FIGS. 4A-4F illustrate a fabrication method of a dielectric barrier discharge lamp according to an embodiment of the disclosure.

DETAILED DESCRIPTION OF DISCLOSED EMBODIMENTS

FIG. 1A is a diagram (i.e., a cross-sectional view) of a dielectric barrier discharge lamp according to an embodiment of the disclosure. Referring to FIG. 1A, the dielectric barrier discharge lamp 100 includes a lamp tube 110, a discharge gas 120, a support member 130, a first electrode 140, and a second electrode 150. The lamp tube 110 is made of quartz, glass, or any other light-transmissive material. The lamp tube 110 has a first sealed end S1 and a second sealed end S2, and the discharge gas 120 is filled in the lamp tube 110. The support member 130 is disposed at the first sealed end S1 and is extended from the first sealed end S1 toward the inside of the lamp tube 110. The support member 130 has an accommodating space 132, and an opening of the accommodating space 132 faces the inside of the lamp tube 110. The first electrode 140 is disposed from inside to outside of the lamp tube 110. The first terminal 140a of the first electrode 140 passes through the opening of the accommodating space 132 so that a part of the first electrode 140 is in the accommodating space 132. However, the part of the first electrode 140 in the accommodating space 132 does not completely occupy the entire accommodating space 132. Instead, a gap 134 (the area in FIG. 1A indicated with diagonal lines) is maintained. Namely, the gap 134 exists between an end of the first terminal 140a of the first electrode 140 and the closed end of the accommodating space 132. The second terminal 140b of the first electrode 140 penetrates the second sealed end S2 to outside of the lamp tube 110 and is closely fitted with the second sealed end S2. In addition, the dielectric barrier discharge lamp 100 has a second electrode 150 disposed outside the lamp tube 110.

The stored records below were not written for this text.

/-- 41_bitpacker.md R147, 20_memory.md R51: a FILL changes only pixels whose column lies in the clip and in the span; where the
span so clipped fits the buffer, those have the colour's bit afterwards. Every byte outside the span's bytes stays as it
was. -/
def Obligations.FillColoursExactlyItsColumns : Prop :=
  ∀ (s : State) (col : Color) (cl cr l r : Word), s.Live → s.RowForm →
    let e := Interval.intersect ⟨cl, cr⟩ ⟨l, r⟩
    ∃ t : State, exec (.fill col cl cr l r) s = .next t ∧
      (∀ c : Nat, c < s.config.columns → ¬ (Interval.mem ⟨cl, cr⟩ c = true ∧ Interval.mem ⟨l, r⟩ c = true) →
        t.rowBuf.pixel s.config.bitOrder c = s.rowBuf.pixel s.config.bitOrder c) ∧
      (s.SpanFits e → ∀ c : Nat, Interval.mem ⟨cl, cr⟩ c = true → Interval.mem ⟨l, r⟩ c = true →
        t.rowBuf.pixel s.config.bitOrder c = (cbit s.config.whiteBit col == 1#1)) ∧
      ∀ k : Nat, e.empty = true ∨ k < e.left.toInt.toNat / 8 ∨ (e.right.toInt.toNat - 1) / 8 < k →
        t.rowBuf.read k = s.rowBuf.read k

/-- 41_bitpacker.md R148: a FILL twice leaves the row buffer as once; two FILLs of one colour, neither of which faults, commute;
where two such FILLs overlap, the later one wins. -/
def Obligations.FillIsIdempotentAndCommutes : Prop :=
  ∀ (s : State) (col col' : Color) (cl cr l r cl' cr' l' r' : Word), s.Live → s.RowForm →
    let e := Interval.intersect ⟨cl, cr⟩ ⟨l, r⟩
    let e' := Interval.intersect ⟨cl', cr'⟩ ⟨l', r'⟩
    (∃ once twice : State, runAll [.fill col cl cr l r] s = .next once ∧
      runAll [.fill col cl cr l r, .fill col cl cr l r] s = .next twice ∧ twice.rowBuf = once.rowBuf) ∧
    (e.empty = true ∨ s.SpanFits e → e'.empty = true ∨ s.SpanFits e' →
      ∃ ab ba later : State,
        runAll [.fill col cl cr l r, .fill col cl' cr' l' r'] s = .next ab ∧
        runAll [.fill col cl' cr' l' r', .fill col cl cr l r] s = .next ba ∧ ab.rowBuf = ba.rowBuf ∧
        runAll [.fill col cl cr l r, .fill col' cl' cr' l' r'] s = .next later ∧
        ∀ c : Nat, Interval.mem e c = true → Interval.mem e' c = true →
          later.rowBuf.pixel s.config.bitOrder c = (cbit s.config.whiteBit col' == 1#1))

/-- 30_encoding.md R86: ROW_CLEAR sets every byte of the row buffer to the colour's byte. -/
def Obligations.RowClearClearsTheRow : Prop :=
  ∀ (s : State) (col : Color), s.Live → s.RowForm → s.config.Wf → s.config.columns < 2 ^ 31 →
    exec (rowClear s.config col) s = .next { s with
      rowBuf := List.replicate s.config.fillBytes (if cbit s.config.whiteBit col = 1#1 then 0xFF#8 else 0x00#8)
      resultsRev := ⟨0x00000000#32, [], []⟩ :: s.resultsRev }

/-- 41_bitpacker.md R149: ROW_LOAD writes the whole row buffer, or faults on another length with no byte written; and its
encoding. -/
def Obligations.RowLoadWritesTheWholeRow : Prop :=
  (∀ p : List Byte, encode (.rowLoad p) = ⟨(BitVec.ofNat 32 p.length <<< 16) ||| 0x12#32, [], p⟩) ∧
  ∀ (s : State) (p : List Byte), s.Live →
    (p.length = s.config.fillBytes → exec (.rowLoad p) s = .next
      { s with rowBuf := p, resultsRev := ⟨0x00000000#32, [], []⟩ :: s.resultsRev }) ∧
    (p.length ≠ s.config.fillBytes → exec (.rowLoad p) s = .next
      { s with faulted := true, faultCause := .rowLoadLength, resultsRev := ⟨0x00001802#32, [], []⟩ :: s.resultsRev })

/-- 41_bitpacker.md R150: ROW_READ answers READY with the row buffer's bytes, whatever they are, and changes nothing else; and
its encoding. -/
def Obligations.RowReadAnswersTheRow : Prop :=
  encode .rowRead = ⟨0x00000013#32, [], []⟩ ∧ ∀ s : State, s.Live → exec .rowRead s =
    .next { s with resultsRev := ⟨0x00000000#32, [], s.rowBuf⟩ :: s.resultsRev }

As described above, in the present embodiment, the first electrode 140 is disposed from inside to outside of the lamp tube 110, and the first terminal 140a of the first electrode 140 is placed into the accommodating space 132 of the support member 130 so that a part of the first electrode 140 is in the accommodating space 132 and is loosely fitted with the support member 130. To be specific, the cross-sectional area of the accommodating space 132 is slightly greater than that of the first electrode 140, so that the first electrode 140 can still move around in the accommodating space 132 of the support member 130. In addition, the second terminal 140b of the first electrode 140 directly passes through the second sealed end S2 and is closely fitted and fixed to the second sealed end S2, so that the first electrode 140 is disposed in the dielectric barrier discharge lamp 100. FIG. 1B illustrates the cross-sectional views of different types of support members 130 according to an embodiment of the disclosure. As shown in FIG. 1B, the opening of the accommodating space 132 facing the inside of the lamp tube 110 may be in a circular or polygonal (for example, square or hexagonal) shape, and the support member 130 may be a discontinuous frame (for example, the support member 130 at the rightmost pat of FIG. 1B.

Besides being used for the supporting and positioning effects, the support member 130 in the dielectric barrier discharge lamp 100 is further used for dealing with the thermal expansion of the first electrode 140. To be specific, a dielectric barrier discharge lamp in operation usually constantly generates heat due to the gas discharge effect. Accordingly, the temperature of the first electrode (also referred to as an inner electrode) in the lamp tube continuously increases. Because the thermal expansion coefficient of the first electrode (for example, metal) is usually much higher than that of the lamp tube (for example, quartz glass), when the lamp is in operation, the first electrode is heated and accordingly about to expand. In this case, however, if both ends of the first electrode are respectively coupled to the two sealed ends of the lamp tube, since this expanding is restricted by the two sealed ends of the lamp tube, it will result in bending of the first electrode and also produce an internal stress on the lamp tube and even may cause the lamp tube to break. Thus, the lifespan of the lamp tube is shortened. Additionally, if there is no space for the first electrode to expand when it is heated, the first electrode may be pressed by the two sealed ends and sag. As a result, uneven discharge may be produced in the lamp tube, and accordingly the illumination of the lamp tube may be non-uniform. For example, a lamp tube is usually made of quartz or glass, and the thermal expansion coefficient thereof is about 5˜80×10⁻⁷/° C. The first electrode is usually made of a metal, and the thermal expansion coefficient thereof is about 45˜200×10⁻⁷/° C. Thus, the expansion rate of the heated first electrode is greater than that of the heated lamp tube. As a result, the first electrode is deformed in the lamp tube, which affects the illumination of the lamp tube.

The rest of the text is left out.